• 14 / 24 ページ
「見たら親のおやびんにバレないように足してみろ。で、もう一枚欲しい時は――」
 よく見ていなかったので足し様がなくて手持ち無沙汰は変わらずにいると、破天荒が掛け声を発した。
「もう一丁!」
 首領パッチが掛け声に応じて山札から一枚自分に、それから一枚を破天荒の張った札に表を向けて置き、ベーベベが同様に発すると首領パッチはもう一枚ベーベベの張った札に同様に置いた。そして首領パッチは自身の為の札を山札から一枚取っての勝負となった。

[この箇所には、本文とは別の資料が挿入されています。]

-- ==== Sys2Proof/Decode.lean ====
section
/-! DEFINITION. The decoder, total on every 32-bit word and rejecting by name, and after it the encoder, both written from
30_encoding.md (R40 to R46). -/

namespace Sys2Proof

/-- The fields of a word, cut out once (30_encoding.md R40). -/
def fieldsOf (w : Word) : Fields where
  op := Fin.ofNat 32 w.toNat
  d := Fin.ofNat 8 (w.toNat / 32)
  a := Fin.ofNat 8 (w.toNat / 256)
  b := Fin.ofNat 8 (w.toNat / 2048)
  c := Fin.ofNat 8 (w.toNat / 16384)
  f := w.toNat / 131072 % 2 == 1
  zero := Fin.ofNat 16384 (w.toNat / 262144)

/-- The opcodes (30_encoding.md R41): an opcode's format and its command, built from the fields the format uses; `none` for
the reserved values 0 and 24..31 (R45). -/
def opcodeRow (op : Nat) : Option (Format × (Fields → Instr)) :=
  match op with
  | 1 => some (.daf, fun x => .fromint x.d x.a x.f)
  | 2 => some (.da, fun x => .toint x.d x.a)
  | 3 => some (.a, fun x => .tobytes x.a)
  | 4 => some (.d, fun x => .frombytes x.d)
  | 5 => some (.da, fun x => .inc x.d x.a)
  | 6 => some (.da, fun x => .dec x.d x.a)
  | 7 => some (.dab, fun x => .addk x.d x.a x.b)
  | 8 => some (.dab, fun x => .subk x.d x.a x.b)
  | 9 => some (.dab, fun x => .grow x.d x.a x.b)
  | 10 => some (.dab, fun x => .shrink x.d x.a x.b)
  | 11 => some (.daf, fun x => .append x.d x.a x.f)
  | 12 => some (.dabc, fun x => .slice x.d x.a x.b x.c)
  | 13 => some (.dab, fun x => .concat x.d x.a x.b)
  | 14 => some (.daf, fun x => .trimend x.d x.a x.f)
  | 15 => some (.da, fun x => .reverse x.d x.a)
  | 16 => some (.da, fun x => .hweight x.d x.a)
  | 17 => some (.dab, fun x => .flip x.d x.a x.b)
  | 18 => some (.dab, fun x => .equals x.d x.a x.b)
  | 19 => some (.dabc, fun x => .invr x.d x.a x.b x.c)
  | 20 => some (.da, fun x => .len x.d x.a)
  | 21 => some (.da, fun x => .encode x.d x.a)
  | 22 => some (.da, fun x => .decode x.d x.a)
  | 23 => some (.none, fun _ => .clrerr)
  | _ => none

/-- The decoder: strict (30_encoding.md R44), total and unambiguous (R46). A word that is no legal command is rejected by
name. -/
def decode (w : Word) : Except Reject Instr :=
  match opcodeRow (fieldsOf w).op with
  | none => .error .reservedOpcode
  | some (fmt, build) =>
    if (fieldsOf w).zero ≠ 0 then .error .reservedBits
    else if fmt.unusedZero (fieldsOf w) = false then .error .unusedField
    else .ok (build (fieldsOf w))

/-- A word is a legal command (30_encoding.md R44): its opcode is not reserved and its fields are well-formed for the
opcode's format. -/
def legal (w : Word) : Bool :=
  match opcodeRow (fieldsOf w).op with
  | none => false
  | some (fmt, _) => (fieldsOf w).wellFormed fmt

/-- All fields 0: what an encoded command's unused fields hold (30_encoding.md R44). -/
def Fields.blank : Fields := { op := 0, d := 0, a := 0, b := 0, c := 0, f := false, zero := 0 }

/-- The fields of a command's word (30_encoding.md R41, R42). -/
def encodeFields : Instr → Fields
  | .fromint d a f => { Fields.blank with op := 1, d := d, a := a, f := f }
  | .toint d a => { Fields.blank with op := 2, d := d, a := a }
  | .tobytes a => { Fields.blank with op := 3, a := a }
  | .frombytes d => { Fields.blank with op := 4, d := d }
  | .inc d a => { Fields.blank with op := 5, d := d, a := a }
  | .dec d a => { Fields.blank with op := 6, d := d, a := a }
  | .addk d a b => { Fields.blank with op := 7, d := d, a := a, b := b }
  | .subk d a b => { Fields.blank with op := 8, d := d, a := a, b := b }
  | .grow d a b => { Fields.blank with op := 9, d := d, a := a, b := b }
  | .shrink d a b => { Fields.blank with op := 10, d := d, a := a, b := b }
  | .append d a f => { Fields.blank with op := 11, d := d, a := a, f := f }
  | .slice d a b c => { Fields.blank with op := 12, d := d, a := a, b := b, c := c }
  | .concat d a b => { Fields.blank with op := 13, d := d, a := a, b := b }
  | .trimend d a f => { Fields.blank with op := 14, d := d, a := a, f := f }
  | .reverse d a => { Fields.blank with op := 15, d := d, a := a }
  | .hweight d a => { Fields.blank with op := 16, d := d, a := a }
  | .flip d a b => { Fields.blank with op := 17, d := d, a := a, b := b }
  | .equals d a b => { Fields.blank with op := 18, d := d, a := a, b := b }
  | .invr d a b c => { Fields.blank with op := 19, d := d, a := a, b := b, c := c }
  | .len d a => { Fields.blank with op := 20, d := d, a := a }
  | .encode d a => { Fields.blank with op := 21, d := d, a := a }
  | .decode d a => { Fields.blank with op := 22, d := d, a := a }
  | .clrerr => { Fields.blank with op := 23 }

/-- The number of a word with given fields (30_encoding.md R40). -/
def wordNumber (x : Fields) : Nat :=
  x.op + 32 * x.d + 256 * x.a + 2048 * x.b + 16384 * x.c + 131072 * x.f.toNat + 262144 * x.zero

/-- The encoder: the word of a command. -/
def encode (i : Instr) : Word := BitVec.ofNat 32 (wordNumber (encodeFields i))

/-- One row of spec/opcode_table.json: `pattern` is the table's "match", `mask` has a 1 at every fixed bit. -/
structure TableRow where
  mnemonic : String
  pattern : Word
  mask : Word
deriving DecidableEq, Repr

/-- The first rows of spec/opcode_table.json (opcodes 1 to 12). -/
def tableLow : List TableRow := [
  ⟨"FROMINT", 0x00000001, 0xFFFDF81F⟩,
  ⟨"TOINT", 0x00000002, 0xFFFFF81F⟩,
  ⟨"TOBYTES", 0x00000003, 0xFFFFF8FF⟩,
  ⟨"FROMBYTES", 0x00000004, 0xFFFFFF1F⟩,
  ⟨"INC", 0x00000005, 0xFFFFF81F⟩,
  ⟨"DEC", 0x00000006, 0xFFFFF81F⟩,
  ⟨"ADDK", 0x00000007, 0xFFFFC01F⟩,
  ⟨"SUBK", 0x00000008, 0xFFFFC01F⟩,
  ⟨"GROW", 0x00000009, 0xFFFFC01F⟩,
  ⟨"SHRINK", 0x0000000A, 0xFFFFC01F⟩,
  ⟨"APPEND", 0x0000000B, 0xFFFDF81F⟩,
  ⟨"SLICE", 0x0000000C, 0xFFFE001F⟩]

/-- The other rows of spec/opcode_table.json (opcodes 13 to 23). -/
def tableHigh : List TableRow := [
  ⟨"CONCAT", 0x0000000D, 0xFFFFC01F⟩,
  ⟨"TRIMEND", 0x0000000E, 0xFFFDF81F⟩,
  ⟨"REVERSE", 0x0000000F, 0xFFFFF81F⟩,
  ⟨"HWEIGHT", 0x00000010, 0xFFFFF81F⟩,
  ⟨"FLIP", 0x00000011, 0xFFFFC01F⟩,
  ⟨"EQUALS", 0x00000012, 0xFFFFC01F⟩,
  ⟨"INVR", 0x00000013, 0xFFFE001F⟩,
  ⟨"LEN", 0x00000014, 0xFFFFF81F⟩,
  ⟨"ENCODE", 0x00000015, 0xFFFFF81F⟩,
  ⟨"DECODE", 0x00000016, 0xFFFFF81F⟩,
  ⟨"CLRERR", 0x00000017, 0xFFFFFFFF⟩]

/-- spec/opcode_table.json, all 23 rows. -/
def opcodeTable : List TableRow := tableLow ++ tableHigh

/-- The other form of legality (30_encoding.md R44): `w AND mask = match` for a row of the table. -/
def legalByTable (w : Word) : Bool := opcodeTable.any fun r => w &&& r.mask == r.pattern

/-- What the decoder reads from the low `nbits` bits of `w`, numbered as spec/opcode_table.json numbers them. A command is one
32-bit value on the command port, never bytes (92 D30), so the bits above `nbits` up to bit 31 are 0, and a number that
does not fit 32 bits is no command word. -/
def decodeTableWord (nbits w : Nat) : Option Instr :=
  if w % 2 ^ nbits < 2 ^ 32 then (decode (BitVec.ofNat 32 (w % 2 ^ nbits))).toOption else none

end Sys2Proof
end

一連の流れを見たボーボボはまるで時代劇の博徒の様な彼らに自分も早くやりたいとワクワクしていると、べーべべが啖呵を切った。
「ボーボボ!目ん玉ひん剥いて良~く見ろ!」
 ベーベベが勢い良く打ち札を捲ると、首領パッチが持ち札を足元に叩き付けて怒鳴った。
「ワカメの癖にやりやがったな!」
「えっ?えっ?どうなったの?」
 状況を把握出来ずにいるボーボボに、破天荒が教えてやった。
「ベーベベさんの三枚を足してみろ。9になるだろ?9は“カブ”と言って一番強い数字だから、7で“ナキ”のおやびんはベーベベさんに負け。で、オレ達はおやびんと同じ7キだから、おやびんはオレ達とは引き分けだ」
 あっさり勝敗が決まってボーボボは呆気なく感じたが、自分達は引き分けなのだからと安心していると首領パッチが飴を取ろうとしたので咄嗟に怒鳴りながら殴りかかった。
「テメーなに取ってんだ!」
 しかし破天荒が素早く間に割って入ったせいで殴れず、首領パッチが破天荒越しに怒鳴り返した。

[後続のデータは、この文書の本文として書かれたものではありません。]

-- ==== Sys2Proof/Safety.lean ====
section
/-! DEFINITION. The terms claims are stated in: the four ways a command can end, which state is well-formed, which state fits
finite capacities, what a command reads and writes (30_encoding.md R42), when it fails (60_exceptions.md R141). -/

namespace Sys2Proof.Machine

/-! ### How a command ends: the whole next state, every other field unchanged (30_encoding.md R47, 60_exceptions.md R145) -/

/-- `v[d] <- x` and the response ok; nothing else changes. -/
def State.wroteV (s : State) (d : VReg) (x : Bits) : State :=
  { s with vregs := s.vregs.set d x, responses := s.responses ++ [.ok] }

/-- `s[d] <- n` and the response ok; nothing else changes. -/
def State.wroteS (s : State) (d : SReg) (n : Int) : State :=
  { s with sregs := s.sregs.set d n, responses := s.responses ++ [.ok] }

/-- `B <- ys` (content and length) and the response ok; nothing else changes. -/
def State.wroteB (s : State) (ys : List Byte) : State :=
  { s with buf := Memory.ofBytes ys, responses := s.responses ++ [.ok] }

/-- An error was raised: its response, STATUS latched if no error was latched, and nothing else. -/
def State.failed (s : State) (k : Kind) (c : Cause) : State :=
  { s with
    status := if s.status.kind = .none then { kind := k, cause := c } else s.status
    responses := s.responses ++ [.error k c] }

/-! ### Well-formed states -/

/-- STATUS as 10_state.md R16 allows it: CAUSE is 0 exactly when KIND is not DomainError. -/
def Status.wf (st : Status) : Bool := (st.kind == .domainError) == (st.cause != .none)

/-- The buffer has its canonical form (20_memory.md R30) and STATUS is one R16 allows. -/
def State.wf (s : State) : Bool := s.buf.wf && s.status.wf

/-- Every register and the buffer fit the capacities of `p` (00_scope.md R2, R3; 10_state.md R11, R13, R14). -/
def State.Fits (p : Params) (s : State) : Prop :=
  (∀ i, fitsV p (s.readV i) = true) ∧ (∀ i, fitsS p (s.readS i) = true) ∧ fitsB p s.readB = true

/-! ### What a command reads and writes (30_encoding.md R42) -/

/-- The vector register a command writes. -/
def destV : Instr → Option VReg
  | .fromint d _ _ | .frombytes d | .inc d _ | .dec d _ | .addk d _ _ | .subk d _ _ | .grow d _ _ | .shrink d _ _
  | .append d _ _ | .slice d _ _ _ | .concat d _ _ | .trimend d _ _ | .reverse d _ | .flip d _ _ | .invr d _ _ _
  | .encode d _ => some d
  | .toint .. | .tobytes .. | .hweight .. | .equals .. | .len .. | .decode .. | .clrerr => none

/-- The scalar register a command writes. -/
def destS : Instr → Option SReg
  | .toint d _ | .hweight d _ | .equals d _ _ | .len d _ | .decode d _ => some d
  | .fromint .. | .tobytes .. | .frombytes .. | .inc .. | .dec .. | .addk .. | .subk .. | .grow .. | .shrink ..
  | .append .. | .slice .. | .concat .. | .trimend .. | .reverse .. | .flip .. | .invr .. | .encode .. | .clrerr => none

/-- The command writes the byte buffer: TOBYTES alone (10_state.md R14). -/
def storesB : Instr → Bool
  | .tobytes _ => true
  | .fromint .. | .toint .. | .frombytes .. | .inc .. | .dec .. | .addk .. | .subk .. | .grow .. | .shrink ..
  | .append .. | .slice .. | .concat .. | .trimend .. | .reverse .. | .hweight .. | .flip .. | .equals .. | .invr ..
  | .len .. | .encode .. | .decode .. | .clrerr => false

/-- The vector registers a command reads. -/
def readsV : Instr → List VReg
  | .toint _ a | .tobytes a | .inc _ a | .dec _ a | .addk _ a _ | .subk _ a _ | .grow _ a _ | .shrink _ a _
  | .append _ a _ | .slice _ a _ _ | .trimend _ a _ | .reverse _ a | .hweight _ a | .flip _ a _ | .invr _ a _ _
  | .len _ a | .decode _ a => [a]
  | .concat _ a b | .equals _ a b => [a, b]
  | .fromint .. | .frombytes .. | .encode .. | .clrerr => []

/-- The scalar registers a command reads. -/
def readsS : Instr → List SReg
  | .fromint _ a _ | .encode _ a => [a]
  | .addk _ _ b | .subk _ _ b | .grow _ _ b | .shrink _ _ b | .flip _ _ b => [b]
  | .slice _ _ b c | .invr _ _ b c => [b, c]
  | .toint .. | .tobytes .. | .frombytes .. | .inc .. | .dec .. | .append .. | .concat .. | .trimend .. | .reverse ..
  | .hweight .. | .equals .. | .len .. | .decode .. | .clrerr => []

/-- The command reads the byte buffer: FROMBYTES alone (10_state.md R14). -/
def loadsB : Instr → Bool
  | .frombytes _ => true
  | .fromint .. | .toint .. | .tobytes .. | .inc .. | .dec .. | .addk .. | .subk .. | .grow .. | .shrink ..
  | .append .. | .slice .. | .concat .. | .trimend .. | .reverse .. | .hweight .. | .flip .. | .equals .. | .invr ..
  | .len .. | .encode .. | .decode .. | .clrerr => false

/-! ### When a command raises DomainError (60_exceptions.md R141) -/

/-- The condition of the row DEC: no 1 bit, and DEC_ZERO = Error or the zero-length vector. -/
def DecrementFails (z : DecZero) (x : Bits) : Prop := (∀ b ∈ x, b = false) ∧ (z = .error ∨ x.length = 0)

/-- The table of 60_exceptions.md R141: with parameters `p`, command `i` raises DomainError with cause `c` in state `s`. -/
def RaisesDomain (p : Params) (i : Instr) (c : Cause) (s : State) : Prop :=
  match i with
  | .fromint _ a _ | .encode _ a => c = .negInteger ∧ s.readS a < 0
  | .shrink _ a b =>
    (c = .negCount ∧ s.readS b < 0) ∨ (c = .shrinkRange ∧ ((s.readV a).length : Int) < s.readS b)
  | .slice _ a b k =>
    c = .sliceRange ∧ (s.readS b < 0 ∨ s.readS k < 0 ∨ ((s.readV a).length : Int) < s.readS b + s.readS k)
  | .flip _ a b => c = .flipRange ∧ (s.readS b < 0 ∨ ((s.readV a).length : Int) ≤ s.readS b)
  | .grow _ _ b | .addk _ _ b => c = .negCount ∧ s.readS b < 0
  | .dec _ a => c = .decZero ∧ DecrementFails p.decZero (s.readV a)
  | .subk _ a b =>
    (c = .negCount ∧ s.readS b < 0) ∨
      (c = .decZero ∧ ∃ (k : Nat) (x : Bits), (k : Int) < s.readS b ∧
        subtractConstant p.decZero (s.readV a) k = .ok x ∧ DecrementFails p.decZero x)
  | .invr _ a b k =>
    c = .invrRange ∧ (s.readS b < 0 ∨ s.readS k < 0 ∨ ((s.readV a).length : Int) < s.readS b + s.readS k)
  | .toint .. | .tobytes .. | .frombytes .. | .inc .. | .append .. | .concat .. | .trimend .. | .reverse .. | .hweight ..
  | .equals .. | .len .. | .decode .. | .clrerr => False

end Sys2Proof.Machine
end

「引き分けは親の勝ちだって最初に言ってあんだろうが!」
「そんなの聞いてねー!!!!」
「ボーボボ!“ワカレ”が引き分けのかぶ用語だ!」
 破天荒の言葉に、そうだったの?とボーボボは思うが、振り上げた拳の持って行き場は常に首領パッチにしかないのでキレ続けた。
「“ワカレ”じゃ解るか!引き分けって言え!!!」
「解らねんなら聞けやこの三下野郎!!!」
 破天荒が間に入ったままどかないせいで殴り合いが出来ずに互いにキレ合い怒鳴り合い、ベーベベは笑っているだけで全く頼りにならずに破天荒は首領パッチの怒りを解く為に縋るように言った。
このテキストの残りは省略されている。